▽
/-- GROUP_RESERVATION (R233, R234): a member easel whose arbitration chooses the cluster's reservation, or whose lease the
reserving hand holds with no accepted command left, enters GROUP; an open chain is spilled first. -/
def execGroupReservation (cl e : Nat) (s : State) : Res :=
  match reservationAt s e with
  | none => .next s
  | some r =>
    let m := muralOf s e
    if e / 16 ≠ cl ∨ m.running.isSome ∨ m.spill.isSome then .next s
    else if m.lease = .free ∧ arbitrate s e = some (r.hand % 4, true) then
      .next (modMural s e (fun m => { won m s.time.toNat 4 with lease := .group, group := r.id, last := r.hand % 4 }))
    else if m.lease = .held ∧ 4 * e + m.holder = r.hand ∧ queuedOf m m.holder = [] then
      match m.chain with
      | some c => .next (beginSpill s e c)
      | none => .next (modMural s e (fun m => { m with lease := .group, group := r.id, back := some (m.holder, m.budget) }))
    else .next s

/-! ### The array's own steps -/

/-- Whether a command continues a chain (R225). -/
def continues (c : MuralCmd) (x : Chain) : Bool :=
  c.group.isNone && c.acc && c.c == x.c && c.m == x.m && c.n == x.n && c.slot == x.slot && (palOut c.pal == some int32) == x.int

/-- The next command of the holder, or of the group. -/
def nextMural (m : Mural) : Option MuralCmd :=
  match m.lease with
  | .held => (queuedOf m m.holder).head?
  | .group => m.queue.find? (fun c => c.group.isSome)
  | _ => none

/-- A command started on one easel. -/
def startOn (s : State) (e : Nat) (c : MuralCmd) (start : Nat) (budget : Nat) : State :=
  modMural s e (fun m => { m with
    queue := m.queue.filter (fun x => x.ticket != c.ticket), running := some { (m.queue.find? (fun x => x.ticket == c.ticket)).getD c with start := start },
    budget := m.budget - budget })

/-- MURAL_COMMAND_START (R220): the holder's oldest accepted command starts; an open chain that it does not continue is
spilled first. All slices of a group start together (R233). -/
def execMuralCommandStart (e : Nat) (s : State) : Res :=
  let m := muralOf s e
  if m.running.isSome ∨ m.spill.isSome then .next s
  else match nextMural m with
  | none => .next s
  | some c =>
    match c.group with
    | some (rows, cols, _) => .next ((membersOf c.hand rows cols).foldl (fun s y => startOn s y c 0 0) s)
    | none =>
      match m.chain with
      | some x => if continues c x then .next (startOn s e c 1 1) else .next (beginSpill s e x)
      | none =>
        let mark := (handOf s c.hand).chainMark
        let s := modHand s c.hand (fun h => { h with chainMark := none })
        .next (noteWaits (startOn s e c (if mark.any (continues c) then 2 else 0) 1) e)

/-- Whether the entries of a slice's easels let it make its accesses now (R135). -/
def sliceFree (s : State) (c : MuralCmd) (e : Nat) : Bool :=
  [e, sliceA c e, sliceB c e].all (fun y =>
    let rc := (easelOf s y).rc
    match rc.find? (fun r => r.ticket == c.ticket) with
    | some r => !rcBlocked (rcBefore rc c.ticket) r.ranges
    | none => true)

/-- The bank conflicts of a slice's accesses through its easel's mural ports. -/
def muralConflicts (s : State) (e : Nat) (c : MuralCmd) : State :=
  (sliceRanges s e c).foldl (fun s r => bankConflicts s e (muralPort r.buf) [r]) s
△
▶ [WORK REQUEST]
Copy all the lines above that hold the string "find".

▶ [THE COMPLETED TASK]
  | .group => m.queue.find? (fun c => c.group.isSome)
    queue := m.queue.filter (fun x => x.ticket != c.ticket), running := some { (m.queue.find? (fun x => x.ticket == c.ticket)).getD c with start := start },
    match rc.find? (fun r => r.ticket == c.ticket) with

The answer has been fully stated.